/-! ### A context: `State.setContext` -/

@[simp] theorem State.setContext_launch (s : State) (c : Nat) (x : CprContext) :
    (s.setContext c x).launch = s.launch := rfl
@[simp] theorem State.setContext_ctrl (s : State) (c : Nat) (x : CprContext) :
    (s.setContext c x).ctrl = s.ctrl := rfl
@[simp] theorem State.setContext_status (s : State) (c : Nat) (x : CprContext) :
    (s.setContext c x).status = s.status := rfl
@[simp] theorem State.setContext_cmd (s : State) (c : Nat) (x : CprContext) :
    (s.setContext c x).cmd = s.cmd := rfl
@[simp] theorem State.setContext_arg0 (s : State) (c : Nat) (x : CprContext) :
    (s.setContext c x).arg0 = s.arg0 := rfl
@[simp] theorem State.setContext_arg1 (s : State) (c : Nat) (x : CprContext) :
    (s.setContext c x).arg1 = s.arg1 := rfl
@[simp] theorem State.setContext_arg2 (s : State) (c : Nat) (x : CprContext) :
    (s.setContext c x).arg2 = s.arg2 := rfl
@[simp] theorem State.setContext_result (s : State) (c : Nat) (x : CprContext) :
    (s.setContext c x).result = s.result := rfl
@[simp] theorem State.setContext_nowLo (s : State) (c : Nat) (x : CprContext) :
    (s.setContext c x).nowLo = s.nowLo := rfl
@[simp] theorem State.setContext_nowHi (s : State) (c : Nat) (x : CprContext) :
    (s.setContext c x).nowHi = s.nowHi := rfl
@[simp] theorem State.setContext_wptr (s : State) (c : Nat) (x : CprContext) :
    (s.setContext c x).wptr = s.wptr := rfl
@[simp] theorem State.setContext_demodNext (s : State) (c : Nat) (x : CprContext) :
    (s.setContext c x).demodNext = s.demodNext := rfl
@[simp] theorem State.setContext_cfg (s : State) (c : Nat) (x : CprContext) :
    (s.setContext c x).cfg = s.cfg := rfl
@[simp] theorem State.setContext_counters (s : State) (c : Nat) (x : CprContext) :
    (s.setContext c x).counters = s.counters := rfl
@[simp] theorem State.setContext_mem (s : State) (c : Nat) (x : CprContext) :
    (s.setContext c x).mem = s.mem := rfl
@[simp] theorem State.setContext_frame (s : State) (c : Nat) (x : CprContext) :
    (s.setContext c x).frame = s.frame := rfl
@[simp] theorem State.setContext_ambig (s : State) (c : Nat) (x : CprContext) :
    (s.setContext c x).ambig = s.ambig := rfl
@[simp] theorem State.setContext_sliceInfo (s : State) (c : Nat) (x : CprContext) :
    (s.setContext c x).sliceInfo = s.sliceInfo := rfl
@[simp] theorem State.setContext_sliceAvg (s : State) (c : Nat) (x : CprContext) :
    (s.setContext c x).sliceAvg = s.sliceAvg := rfl
@[simp] theorem State.setContext_preSum (s : State) (c : Nat) (x : CprContext) :
    (s.setContext c x).preSum = s.preSum := rfl
@[simp] theorem State.setContext_preThr (s : State) (c : Nat) (x : CprContext) :
    (s.setContext c x).preThr = s.preThr := rfl
@[simp] theorem State.setContext_crcCalc (s : State) (c : Nat) (x : CprContext) :
    (s.setContext c x).crcCalc = s.crcCalc := rfl
@[simp] theorem State.setContext_crcRx (s : State) (c : Nat) (x : CprContext) :
    (s.setContext c x).crcRx = s.crcRx := rfl
@[simp] theorem State.setContext_crcSynd (s : State) (c : Nat) (x : CprContext) :
    (s.setContext c x).crcSynd = s.crcSynd := rfl
@[simp] theorem State.setContext_crcStatus (s : State) (c : Nat) (x : CprContext) :
    (s.setContext c x).crcStatus = s.crcStatus := rfl
@[simp] theorem State.setContext_crcAddr (s : State) (c : Nat) (x : CprContext) :
    (s.setContext c x).crcAddr = s.crcAddr := rfl
@[simp] theorem State.setContext_dec (s : State) (c : Nat) (x : CprContext) :
    (s.setContext c x).dec = s.dec := rfl
@[simp] theorem State.setContext_contexts (s : State) (c : Nat) (x : CprContext) :
    (s.setContext c x).contexts = s.contexts.set c x := rfl
@[simp] theorem State.setContext_cache (s : State) (c : Nat) (x : CprContext) :
    (s.setContext c x).cache = s.cache := rfl
@[simp] theorem State.setContext_latch (s : State) (c : Nat) (x : CprContext) :
    (s.setContext c x).latch = s.latch := rfl
@[simp] theorem State.setContext_delay (s : State) (c : Nat) (x : CprContext) :
    (s.setContext c x).delay = s.delay := rfl
@[simp] theorem State.setContext_inputs (s : State) (c : Nat) (x : CprContext) :
    (s.setContext c x).inputs = s.inputs := rfl
@[simp] theorem State.setContext_replies (s : State) (c : Nat) (x : CprContext) :
    (s.setContext c x).replies = s.replies := rfl
@[simp] theorem State.setContext_draws (s : State) (c : Nat) (x : CprContext) :
    (s.setContext c x).draws = s.draws := rfl
@[simp] theorem State.setContext_magEpoch (s : State) (c : Nat) (x : CprContext) :
    (s.setContext c x).magEpoch = s.magEpoch := rfl

/-! ### The preamble registers: `State.recordPre` -/

@[simp] theorem State.recordPre_launch (s : State) (cfg : Cfg) (j : Nat) :
    (s.recordPre cfg j).launch = s.launch := rfl
@[simp] theorem State.recordPre_ctrl (s : State) (cfg : Cfg) (j : Nat) :
    (s.recordPre cfg j).ctrl = s.ctrl := rfl
@[simp] theorem State.recordPre_status (s : State) (cfg : Cfg) (j : Nat) :
    (s.recordPre cfg j).status = s.status := rfl
@[simp] theorem State.recordPre_cmd (s : State) (cfg : Cfg) (j : Nat) : (s.recordPre cfg j).cmd = s.cmd := rfl
@[simp] theorem State.recordPre_arg0 (s : State) (cfg : Cfg) (j : Nat) :
    (s.recordPre cfg j).arg0 = s.arg0 := rfl
@[simp] theorem State.recordPre_arg1 (s : State) (cfg : Cfg) (j : Nat) :
    (s.recordPre cfg j).arg1 = s.arg1 := rfl
@[simp] theorem State.recordPre_arg2 (s : State) (cfg : Cfg) (j : Nat) :
    (s.recordPre cfg j).arg2 = s.arg2 := rfl
@[simp] theorem State.recordPre_result (s : State) (cfg : Cfg) (j : Nat) :
    (s.recordPre cfg j).result = s.result := rfl
@[simp] theorem State.recordPre_nowLo (s : State) (cfg : Cfg) (j : Nat) :
    (s.recordPre cfg j).nowLo = s.nowLo := rfl
@[simp] theorem State.recordPre_nowHi (s : State) (cfg : Cfg) (j : Nat) :
    (s.recordPre cfg j).nowHi = s.nowHi := rfl
@[simp] theorem State.recordPre_wptr (s : State) (cfg : Cfg) (j : Nat) :
    (s.recordPre cfg j).wptr = s.wptr := rfl
@[simp] theorem State.recordPre_demodNext (s : State) (cfg : Cfg) (j : Nat) :
    (s.recordPre cfg j).demodNext = s.demodNext := rfl
@[simp] theorem State.recordPre_cfg (s : State) (cfg : Cfg) (j : Nat) : (s.recordPre cfg j).cfg = s.cfg := rfl
@[simp] theorem State.recordPre_counters (s : State) (cfg : Cfg) (j : Nat) :
    (s.recordPre cfg j).counters = s.counters := rfl
@[simp] theorem State.recordPre_mem (s : State) (cfg : Cfg) (j : Nat) : (s.recordPre cfg j).mem = s.mem := rfl
@[simp] theorem State.recordPre_frame (s : State) (cfg : Cfg) (j : Nat) :
    (s.recordPre cfg j).frame = s.frame := rfl
@[simp] theorem State.recordPre_ambig (s : State) (cfg : Cfg) (j : Nat) :
    (s.recordPre cfg j).ambig = s.ambig := rfl
@[simp] theorem State.recordPre_sliceInfo (s : State) (cfg : Cfg) (j : Nat) :
    (s.recordPre cfg j).sliceInfo = s.sliceInfo := rfl
@[simp] theorem State.recordPre_sliceAvg (s : State) (cfg : Cfg) (j : Nat) :
    (s.recordPre cfg j).sliceAvg = s.sliceAvg := rfl
@[simp] theorem State.recordPre_preSum (s : State) (cfg : Cfg) (j : Nat) :
    (s.recordPre cfg j).preSum = BitVec.ofNat 18 (peakSum s j) := rfl
@[simp] theorem State.recordPre_preThr (s : State) (cfg : Cfg) (j : Nat) :
    (s.recordPre cfg j).preThr = BitVec.ofNat 18 (troughThreshold cfg s j) := rfl
@[simp] theorem State.recordPre_crcCalc (s : State) (cfg : Cfg) (j : Nat) :
    (s.recordPre cfg j).crcCalc = s.crcCalc := rfl
@[simp] theorem State.recordPre_crcRx (s : State) (cfg : Cfg) (j : Nat) :
    (s.recordPre cfg j).crcRx = s.crcRx := rfl
@[simp] theorem State.recordPre_crcSynd (s : State) (cfg : Cfg) (j : Nat) :
    (s.recordPre cfg j).crcSynd = s.crcSynd := rfl
@[simp] theorem State.recordPre_crcStatus (s : State) (cfg : Cfg) (j : Nat) :
    (s.recordPre cfg j).crcStatus = s.crcStatus := rfl
@[simp] theorem State.recordPre_crcAddr (s : State) (cfg : Cfg) (j : Nat) :
    (s.recordPre cfg j).crcAddr = s.crcAddr := rfl
@[simp] theorem State.recordPre_dec (s : State) (cfg : Cfg) (j : Nat) : (s.recordPre cfg j).dec = s.dec := rfl
@[simp] theorem State.recordPre_contexts (s : State) (cfg : Cfg) (j : Nat) :
    (s.recordPre cfg j).contexts = s.contexts := rfl
@[simp] theorem State.recordPre_cache (s : State) (cfg : Cfg) (j : Nat) :
    (s.recordPre cfg j).cache = s.cache := rfl
@[simp] theorem State.recordPre_latch (s : State) (cfg : Cfg) (j : Nat) :
    (s.recordPre cfg j).latch = s.latch := rfl
@[simp] theorem State.recordPre_delay (s : State) (cfg : Cfg) (j : Nat) :
    (s.recordPre cfg j).delay = s.delay := rfl
@[simp] theorem State.recordPre_inputs (s : State) (cfg : Cfg) (j : Nat) :
    (s.recordPre cfg j).inputs = s.inputs := rfl
@[simp] theorem State.recordPre_replies (s : State) (cfg : Cfg) (j : Nat) :
    (s.recordPre cfg j).replies = s.replies := rfl
@[simp] theorem State.recordPre_draws (s : State) (cfg : Cfg) (j : Nat) :
    (s.recordPre cfg j).draws = s.draws := rfl
@[simp] theorem State.recordPre_magEpoch (s : State) (cfg : Cfg) (j : Nat) :
    (s.recordPre cfg j).magEpoch = s.magEpoch := rfl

### INSTRUCTIONS TO FOLLOW
Write down exactly the span of lines above from the one containing "theorem State.setContext_delay (s" to the one containing "### The preamble", both ends included.

### RESPONSE AREA
@[simp] theorem State.setContext_delay (s : State) (c : Nat) (x : CprContext) :
    (s.setContext c x).delay = s.delay := rfl
@[simp] theorem State.setContext_inputs (s : State) (c : Nat) (x : CprContext) :
    (s.setContext c x).inputs = s.inputs := rfl
@[simp] theorem State.setContext_replies (s : State) (c : Nat) (x : CprContext) :
    (s.setContext c x).replies = s.replies := rfl
@[simp] theorem State.setContext_draws (s : State) (c : Nat) (x : CprContext) :
    (s.setContext c x).draws = s.draws := rfl
@[simp] theorem State.setContext_magEpoch (s : State) (c : Nat) (x : CprContext) :
    (s.setContext c x).magEpoch = s.magEpoch := rfl

/-! ### The preamble registers: `State.recordPre` -/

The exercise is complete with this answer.